THE WETTEST COUNTY IN THE WORLD

A Novel Based on a True Story

by Matt Bondurant

Pub Date: Oct. 1st, 2008
ISBN: 978-1-4165-6139-2
Publisher: Scribner

Hard-living bootleggers and crooked lawmen wrestle for control of the moonshine business in a fictional re-creation of the hard past of a lawless county.

Drawing on his real life relatives and actual events, Bondurant (The Third Translation, 2005, etc.) sends past-his-prime author Sherwood Anderson into the hollows of western Virginia in the mid-1930s. Reduced to working for newspapers, the author of Winesburg, Ohio is there to report on the saga of the Bondurant brothers and their bloody defiance of corrupt attorney Charles Carter Lee. Anderson hopes to reclaim his place in the literary world with an accurate portrayal of these tough men. But no one will talk to an outsider about the bootlegging business or the series of shootings and knifings that continued to characterize Franklin County through the end of Prohibition and led ultimately to the longest criminal trial in the history of the Commonwealth.
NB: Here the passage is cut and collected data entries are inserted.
/-- PROG: an OTPCTL write (R401). -/
def execProg (v : Word) (s : State) : Host.Outcome State Fault Refusal := hostWrite s 0 0x3E (·.writeOtpctl v)

/-- KEYPROG: an OTPCTL write (R407). -/
def execKeyprog (v : Word) (s : State) : Host.Outcome State Fault Refusal := hostWrite s 0 0x3E (·.writeOtpctl v)

/-- GLOCK: an OTPCTL write (R404). -/
def execGlock (v : Word) (s : State) : Host.Outcome State Fault Refusal := hostWrite s 0 0x3E (·.writeOtpctl v)

/-- KEYLOCK_WRITE (R408). -/
def execKeylockWrite (v : Word) (s : State) : Host.Outcome State Fault Refusal := hostWrite s 0 0x3F (·.writeKeylock v)

/-- OTP_OP_COMPLETE (R401, R404, R407, R408). -/
def execOtpOpComplete (s : State) : Host.Outcome State Fault Refusal :=
  match s.chip.st.otp with
  | some op => guarded s s.chip.pw.core (s.chip.otpDone op)
  | none => done s s.chip

end Sys2Proof.Machine
end

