-- ==== Sys2Proof/Machine/Core.lean ====
section
/-! DEFINITION. The machine as the host reads it. -/

/-- The PB5120 block. -/
def Sys2Proof.core : Host.Core :=
  { State := Sys2Proof.Machine.State, Fault := Sys2Proof.Machine.Fault, Refusal := Sys2Proof.Machine.Refusal,
    step := Sys2Proof.Machine.step, reset := Sys2Proof.Machine.State.reset }
end

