/-- A supply below its reset level whose monitor is not active only stands low (the model's reading, log entry 51). A
warning sets WARN and WARNSTK, raises SUPPLY_WARN (R93), or keeps it for the wake while CORE is not clocked (R561), marks a
running capture (R94) and counts in the ledger; it clears with the level. SUPPLY_GOOD, 10 ms after the last supply has
recovered, lets the stores take up again what the warning stopped, in DOZE at the wake (R95). -/
def Obligations.Supplies : Prop :=
  (∀ (s : State) (r : Fin 4), s.chip.fed r.val = false →
    Answers (.supplyReset r) s (fun t => t.pw = { s.chip.pw with below := s.chip.pw.below ||| BitVec.ofNat 4 (2 ^ r.val) } ∧
      AllWordsKept s.chip t)) ∧
  (∀ (s : State) (r : Fin 4), s.chip.fed r.val = true → tst (s.chip.rd 0 0x06) r.val = false →
    Completes (.supplyWarn r) s (s.chip.supplyWarn r.val) ∧
    (s.chip.pw.core = false →
      Answers (.supplyWarn r) s (fun t => t.rd 0 0x06 = s.chip.rd 0 0x06 ||| (bitW r.val ||| bitW (4 + r.val)) ∧
        t.pw.deferred.events = s.chip.pw.deferred.events ||| 0x40000000 ∧ WordsKept s.chip t [(0, 0x06)])) ∧
    (s.chip.pw.core = true → s.steady →
      Answers (.supplyWarn r) s (fun t => t.rd 0 0x06 = s.chip.rd 0 0x06 ||| (bitW r.val ||| bitW (4 + r.val)) ∧
        tst (t.rd 0 0x14) 14 = true ∧ t.pw.low.getLsbD r.val = true ∧
        (∀ c, s.chip.cc.cap = some c → t.cc.cap.map (·.supply) = some true ∧ tst (t.rd 0 0x2B) 13 = true) ∧
        t.tb = s.chip.tb ∧ t.loam = s.chip.loam))) ∧
  (∀ (s : State) (r : Fin 4),
    Answers (.supplyWarnClear r) s (fun t => tst (t.rd 0 0x06) r.val = false ∧ t.pw.below.getLsbD r.val = false ∧
      t.pw.low.getLsbD r.val = false ∧ WordsKept s.chip t [(0, 0x06)])) ∧
  (∀ s : State, s.chip.fed 0 = true → s.chip.suppliesGood = true →
    (s.chip.pw.core = false →
      Answers .supplyGood s (fun t => t.pw = { s.chip.pw with goodHeld := true } ∧ AllWordsKept s.chip t)) ∧
    (s.chip.pw.core = true → Completes .supplyGood s s.chip.storesGood ∧
      (s.chip.st.commit = none → s.chip.st.flush = none → s.chip.st.staging = false → s.chip.st.waiting = none →
        s.chip.st.retryPend = false → s.chip.st.flushDue = false → s.chip.st.flushRetry = false →
        Answers .supplyGood s (fun t => t.st = { s.chip.st with retryDue := false } ∧ AllWordsKept s.chip t))))
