/-- Settles O29: CAPCTL's commands and the two ends of a check. -/
theorem armAndDisarm : Obligations.ArmAndDisarm := by
  unfold Obligations.ArmAndDisarm
  refine ⟨fun s v hr => ⟨fun h => ?many, fun h9 h10 h11 hcheck => ?arm, fun h9 h10 h11 => ?disarm⟩,
    fun s k hcore hcheck => ⟨completes_guarded rfl hcore, fun h => answers_guarded rfl hcore ((checkEnd_leaves hcheck).1 h),
      fun h hheld hrun hcap hsusp => answers_guarded rfl hcore ((checkEnd_leaves hcheck).2 h hheld hrun hcap hsusp)⟩⟩
  case many =>
    have hmany (c : Instr) (hexec : exec c s = hostWrite s 0 0x2A (·.writeCapctl v)) : Answers c s (Unchanged s.chip) := by
      refine answers_hostWrite hexec hr ?_
      rw [show s.host.writeCapctl v = s.host from if_pos h]
      exact unchanged_begin _ _
    exact ⟨hmany _ rfl, hmany _ rfl, hmany _ rfl⟩
  case arm =>
    obtain ⟨heq, hwords⟩ := (onlyThese_host s [(0, 0x2A)]).plainWrite v (List.mem_singleton.2 rfl)
    refine answers_hostWrite (f := (·.writeCapctl v)) rfl hr ?_
    rw [writeCapctl_one (by simp [h9, h10, h11, b2n]), if_pos h9]
    have hcc := heq.cc
    have hloam := heq.loam
    generalize s.host.plainWrite 0 0x2A v = m at *
    have hend : m.checkEnd = m := by
      unfold Chip.checkEnd
      rw [hcc, hcheck]
    rw [hend]
    refine ⟨?_, hwords, hloam⟩
    exact congrArg (fun x : CaptureCtl => { x with checking := some (Fin.ofNat 16 (fld v 0 4)) }) hcc
  case disarm =>
    obtain ⟨heq, -⟩ := (onlyThese_host s [(0, 0x2A)]).plainWrite v (List.mem_singleton.2 rfl)
    refine answers_hostWrite (f := (·.writeCapctl v)) rfl hr ?_
    rw [writeCapctl_one (by simp [h9, h10, h11, b2n]), if_neg (ne_true_of_eq_false h9), if_pos h10]
    have h := disarmCtx_leaves (s.host.plainWrite 0 0x2A v) (fld v 0 4)
    rw [heq.cc, heq.loam] at h
    exact h

/-! ## The words of the TMR space -/

theorem key_same (sp a b : Nat) : key sp a = key sp b ↔ a = b := by
  unfold key
  omega

/-- No word of the TMR space is one of the direct map. -/
theorem tmr_ne_direct (o : Nat) {d : Nat} (hd : d < 0x1000000) : key spTmr o ≠ key 0 d := by
  unfold key spTmr
  omega

theorem Chip.rd32_kept {m t : Chip} {sp off : Nat} (h0 : t.rd sp off = m.rd sp off)
    (h1 : t.rd sp (off + 1) = m.rd sp (off + 1)) : t.rd32 sp off = m.rd32 sp off := by
  rw [Chip.rd32, h0, h1, Chip.rd32]

/-- The item of 32 bits that its two words hold. -/
theorem WordsKept.rd32 {m t : Chip} {ws : List (Nat × Nat)} (h : WordsKept m t ws) {sp off : Nat}
    (h0 : ∀ w ∈ ws, key sp off ≠ key w.1 w.2) (h1 : ∀ w ∈ ws, key sp (off + 1) ≠ key w.1 w.2) :
    t.rd32 sp off = m.rd32 sp off :=
  Chip.rd32_kept (h.rd h0) (h.rd h1)

/-- An item of 64 bits reads back what was stored. -/
theorem Chip.rd64_wr64 (m : Chip) (sp off v : Nat) : (m.wr64 sp off v).rd64 sp off = v % 2 ^ 64 := by
  simp [Chip.wr64, Chip.wr32, Chip.rd64, Chip.rd32, Chip.rd_wr, key_same, wd, Nat.add_assoc]
  omega

theorem Chip.rd_wr64_ne (m : Chip) {sp off o : Nat} (v : Nat) (h : o < off ∨ off + 3 < o) :
    (m.wr64 sp off v).rd sp o = m.rd sp o := by
  unfold Chip.wr64 Chip.wr32
  rw [Chip.rd_wr, if_neg (by rw [key_same]; omega), Chip.rd_wr, if_neg (by rw [key_same]; omega), Chip.rd_wr,
    if_neg (by rw [key_same]; omega), Chip.rd_wr, if_neg (by rw [key_same]; omega)]

theorem Chip.rd_clrBits_ne (m : Chip) {sp off o : Nat} (b : Word) (h : o ≠ off) : (m.clrBits sp off b).rd sp o = m.rd sp o := by
  rw [Chip.rd_clrBits, if_neg (by rwa [key_same])]

/-! ## Compare channels (O26) -/

/-- The four words of MATCH load in one step (R121). -/
theorem Chip.cmpMatch_loaded (m : Chip) (n : Nat) (a b c d : Word) :
    (m.wrList spTmr (cmpOff n 0) [a, b, c, d]).cmpMatch n =
      BitVec.ofNat 64 (a.toNat + 0x10000 * b.toNat + 0x100000000 * (c.toNat + 0x10000 * d.toNat)) := by
  simp [Chip.cmpMatch, Chip.rd64, Chip.rd32, Chip.wrList, Chip.rd_wr, key_same, cmpOff, Nat.add_assoc]

theorem OnlyThese.wrList_four {m t : Chip} {ws : List (Nat × Nat)} {sp off : Nat} (h : OnlyThese m t ws) (a b c d : Word)
    (h0 : (sp, off) ∈ ws) (h1 : (sp, off + 1) ∈ ws) (h2 : (sp, off + 2) ∈ ws) (h3 : (sp, off + 3) ∈ ws) :
    OnlyThese m (t.wrList sp off [a, b, c, d]) ws :=
  (((h.wr a h0).wr b h1).wr c h2).wr d h3

/-- The words that a load of MATCH changes. -/
def matchWords (n : Nat) : List (Nat × Nat) :=
  [(spTmr, cmpOff n 0), (spTmr, cmpOff n 1), (spTmr, cmpOff n 2), (spTmr, cmpOff n 3)]

/-- A match that is missed under LATE skip, without a period (R123, R142). -/
theorem Chip.cmpMiss_skip {m : Chip} {n : Nat} (hlate : tst (m.rd spTmr (cmpOff n 6)) 14 = true)
    (hp : m.rd32 spTmr (cmpOff n 4) = 0) :
    m.cmpMiss n = (((m.bump spTmr (cmpOff n 8) 1).orBits spTmr 0x09 (bitW n)).raise evTmrMissed).clrBits
      spTmr (cmpOff n 6) 0x8000 := by
  have hk : m.cmpPassed n = 1 := if_pos hp
  have hkept : WordsKept m (((m.bump spTmr (cmpOff n 8) 1).orBits spTmr 0x09 (bitW n)).raise evTmrMissed)
      [(spTmr, cmpOff n 8), (spTmr, 9), (0, 0x13)] :=
    (((WordsKept.refl m _).bump 1 (by simp)).orBits _ (by simp)).raise (by simp [evTmrMissed])
  unfold Chip.cmpMiss
  dsimp only
  rw [hk]
  generalize Chip.raise (Chip.orBits (Chip.bump m spTmr (cmpOff n 8) 1) spTmr 0x09 (bitW n)) evTmrMissed = t at hkept ⊢
  have hw (i : Nat) (hi : i < 8) : ∀ w ∈ [(spTmr, cmpOff n 8), (spTmr, 9), (0, 0x13)],
      key spTmr (cmpOff n i) ≠ key w.1 w.2 := by
    simp only [List.forall_mem_cons, ne_eq, key_same, tmr_ne_direct _ (show 0x13 < 0x1000000 by decide), cmpOff]
    simp
    omega
  have hctl : t.rd spTmr (cmpOff n 6) = m.rd spTmr (cmpOff n 6) := hkept.rd (hw 6 (by decide))
  have hp' : t.rd32 spTmr (cmpOff n 4) = 0 := (hkept.rd32 (hw 4 (by decide)) (hw 5 (by decide))).trans hp
  rw [hctl, hlate, Bool.true_or, if_pos rfl, Chip.cmpNext]
  exact if_pos hp'

/-- The words after a missed match under LATE skip. -/
theorem rd_skipped (m : Chip) (n : Nat) (hcore : m.pw.core = true) (o : Nat) :
    ((((m.bump spTmr (cmpOff n 8) 1).orBits spTmr 0x09 (bitW n)).raise evTmrMissed).clrBits
      spTmr (cmpOff n 6) 0x8000).rd spTmr o =
    if o = cmpOff n 6 then m.rd spTmr (cmpOff n 6) &&& ~~~0x8000 else if o = 9 then m.rd spTmr 9 ||| bitW n else
      if o = cmpOff n 8 then satAdd (m.rd spTmr (cmpOff n 8)) 1 else m.rd spTmr o := by
  have hraise (o : Nat) := Chip.rd_raise ((m.bump spTmr (cmpOff n 8) 1).orBits spTmr 0x09 (bitW n)) evTmrMissed spTmr o hcore
  simp only [Chip.rd_clrBits, hraise, if_neg (tmr_ne_direct _ (show 0x13 + evTmrMissed / 16 < 0x1000000 by decide)),
    Chip.rd_orBits, Chip.rd_bump, key_same]
  have h6 : cmpOff n 6 ≠ 9 ∧ cmpOff n 6 ≠ cmpOff n 8 ∧ 9 ≠ cmpOff n 8 := by
    unfold cmpOff
    omega
  obtain ⟨h69, h68, h98⟩ := h6
  rw [if_neg h69, if_neg h68, if_neg h98]

theorem Chip.cmpMatch_kept {m t : Chip} {n : Nat} (h : ∀ i < 4, t.rd spTmr (cmpOff n i) = m.rd spTmr (cmpOff n i)) :
    t.cmpMatch n = m.cmpMatch n := by
  have h0 : t.rd32 spTmr (cmpOff n 0) = m.rd32 spTmr (cmpOff n 0) := Chip.rd32_kept (h 0 (by decide)) (h 1 (by decide))
  have h2 : t.rd32 spTmr (cmpOff n 0 + 2) = m.rd32 spTmr (cmpOff n 0 + 2) :=
    Chip.rd32_kept (h 2 (by decide)) (h 3 (by decide))
  rw [Chip.cmpMatch, Chip.rd64, h0, h2, Chip.cmpMatch, Chip.rd64]

/-- The action of a channel that performs none (R122). -/
theorem Chip.cmpAct_plain {m : Chip} {n : Nat} (hsync : m.syncMode ≠ 2) (hbar : m.tb.barred = [])
    (hact : fld (m.rd spTmr (cmpOff n 6)) 8 4 = 0) :
    m.cmpAct n = (m.orBits spTmr 0x08 (bitW n)).raiseIf (tst (m.rd spTmr (cmpOff n 6)) 13) evTmrMatch := by
  have hbarred : m.cmpBarred n = false := by rw [Chip.cmpBarred, hbar]; rfl
  have hnote : m.noteActed n = m := if_neg hsync
  have hdo : m.doAction (1 + n) (m.rd spTmr (cmpOff n 6)) = m := by simp [Chip.doAction, hact]
  unfold Chip.cmpAct
  dsimp only
  rw [hbarred, hnote, hdo]
  rfl

theorem reached_eq {m t : Chip} (h : t.tb = m.tb) (x : Tick) : t.reached x = m.reached x := by
  rw [Chip.reached, h, Chip.reached]

theorem OnlyThese.tb {m t : Chip} {ws : List (Nat × Nat)} (h : OnlyThese m t ws) : t.tb = m.tb := by
  obtain ⟨r, c, i, rfl⟩ := onlyWords_iff.mp h.1
  rfl

theorem opens_tmr_core {s : State} {o : Nat} (h : s.opens spTmr o) : s.chip.pw.core = true := by
  have ho : s.chip.coreOn = true := h.1.2
  simp only [Chip.coreOn, Bool.and_eq_true] at ho
  exact ho.1.1.2

/-- The match of a channel that performs no action sets its flag and, where enabled, its event (R122). -/
theorem cmpAct_leaves {m : Chip} {n : Fin 16} (hcore : m.pw.core = true) (hsync : m.syncMode ≠ 2) (hbar : m.tb.barred = [])
    (hact : fld (m.rd spTmr (cmpOff n.val 6)) 8 4 = 0) :
    tst (((m.begin (1 + n.val)).cmpAct n.val).rd spTmr 8) n.val = true ∧
    (tst (m.rd spTmr (cmpOff n.val 6)) 13 = true → tst (((m.begin (1 + n.val)).cmpAct n.val).rd 0 0x13) 11 = true) ∧
    OnlyThese m ((m.begin (1 + n.val)).cmpAct n.val) [(spTmr, 8), (0, 0x13)] := by
  have hraise (sp o : Nat) := Chip.rd_raise ((m.begin (1 + n.val)).orBits spTmr 0x08 (bitW n.val)) evTmrMatch sp o hcore
  rw [Chip.cmpAct_plain (m := m.begin (1 + n.val)) hsync hbar hact]
  refine ⟨?_, fun hie => ?_, ((onlyThese_begin m _ _).orBits _ (by simp)).raiseIf hcore (by simp [evTmrMatch])⟩
  · have hset : tst (((m.begin (1 + n.val)).orBits spTmr 0x08 (bitW n.val)).rd spTmr 8) n.val = true := by
      rw [Chip.rd_orBits, if_pos rfl]
      exact tst_or_bitW _ n.isLt
    unfold Chip.raiseIf
    split
    · rw [hraise, if_neg (tmr_ne_direct _ (by decide))]
      exact hset
    · exact hset
  · rw [Chip.rd_begin, Chip.raiseIf, if_pos hie, hraise, if_pos (show key 0 0x13 = key 0 (0x13 + evTmrMatch / 16) from rfl)]
    exact tst_or_bitW _ (by decide)

/-- A load of MATCH where no match is due performs none and loads. -/
theorem writeMatch_loads {s : State} {n : Fin 16} {v : Word} {new : Tick}
    (hnew : new.toNat = (s.chip.rdHeld spTmr (cmpOff n.val 0)).toNat + 0x10000 * (s.chip.rdHeld spTmr (cmpOff n.val 1)).toNat +
      0x100000000 * ((s.chip.rdHeld spTmr (cmpOff n.val 2)).toNat + 0x10000 * v.toNat))
    (hidle : (s.chip.cmpEn n.val && s.chip.reached (s.chip.cmpMatch n.val)) = false) :
    ∃ t, s.host.writeSpace spTmr (cmpOff n.val 3) v = (if t.cmpEn n.val && t.reached (t.cmpMatch n.val) then t.cmpMiss n.val else t) ∧
      t.cmpMatch n.val = new ∧ t.cmpEn n.val = s.chip.cmpEn n.val ∧ OnlyThese s.chip t (matchWords n.val) := by
  refine ⟨s.host.wrList spTmr (cmpOff n.val 0) [s.chip.rdHeld spTmr (cmpOff n.val 0), s.chip.rdHeld spTmr (cmpOff n.val 1),
    s.chip.rdHeld spTmr (cmpOff n.val 2), v], ?_, ?_, ?_, ?_⟩
  · have hoff : s.host.writeSpace spTmr (cmpOff n.val 3) v = s.host.writeMatch n.val 3 v := by
      show s.host.writeTmr (cmpOff n.val 3) v = _
      unfold Chip.writeTmr cmpOff
      rw [if_neg (by omega), if_neg (by omega), if_neg (by omega), if_pos (by omega)]
      dsimp only
      rw [if_pos (by omega)]
      congr 1
      · omega
      · omega
    have hfirst : s.host.cmpFirst n.val = s.host := by
      refine if_neg ?_
      rw [show (s.host.cmpEn n.val && s.host.reached (s.host.cmpMatch n.val)) = false from hidle]
      decide
    rw [hoff, Chip.writeMatch, if_neg (by decide), hfirst]
    rfl
  · rw [Chip.cmpMatch_loaded, ← hnew, BitVec.ofNat_toNat, BitVec.setWidth_eq]
  · simp [Chip.cmpEn, Chip.wrList, Chip.rd_wr, key_same, cmpOff, Nat.add_assoc]
  · exact (onlyThese_host s (matchWords n.val)).wrList_four _ _ _ _ (by simp [matchWords]) (by simp [matchWords, cmpOff])
      (by simp [matchWords, cmpOff]) (by simp [matchWords, cmpOff])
The Bondurants, like all the distillers in their mountain county, work in secrecy, carrying out their trade alongside legitimate businesses, eking out incomes shrunk to near nothing by the Great Depression. Sons of a law-abiding tradesman, the brothers were set on their shady paths by the sweeping forces of World War I and the epidemic of influenza that killed their mother and all but one of their sisters. Army veteran Howard, brainy Forrest and their admiring youngest brother, Jack Bondurant, took up the dangerous business of white lightning as reasonably—or unreasonably—as today’s ghetto youths take up drug dealing. What put them in mortal danger in an already dangerous business was not the roaming federal investigators but their refusal to join the cartel run by the county’s top legal figure. That they survived not only the warfare but massive doses of their own potent liquor is a testament to a kind of toughness that may no longer exist.

Gritty, gripping depiction of very wild lives.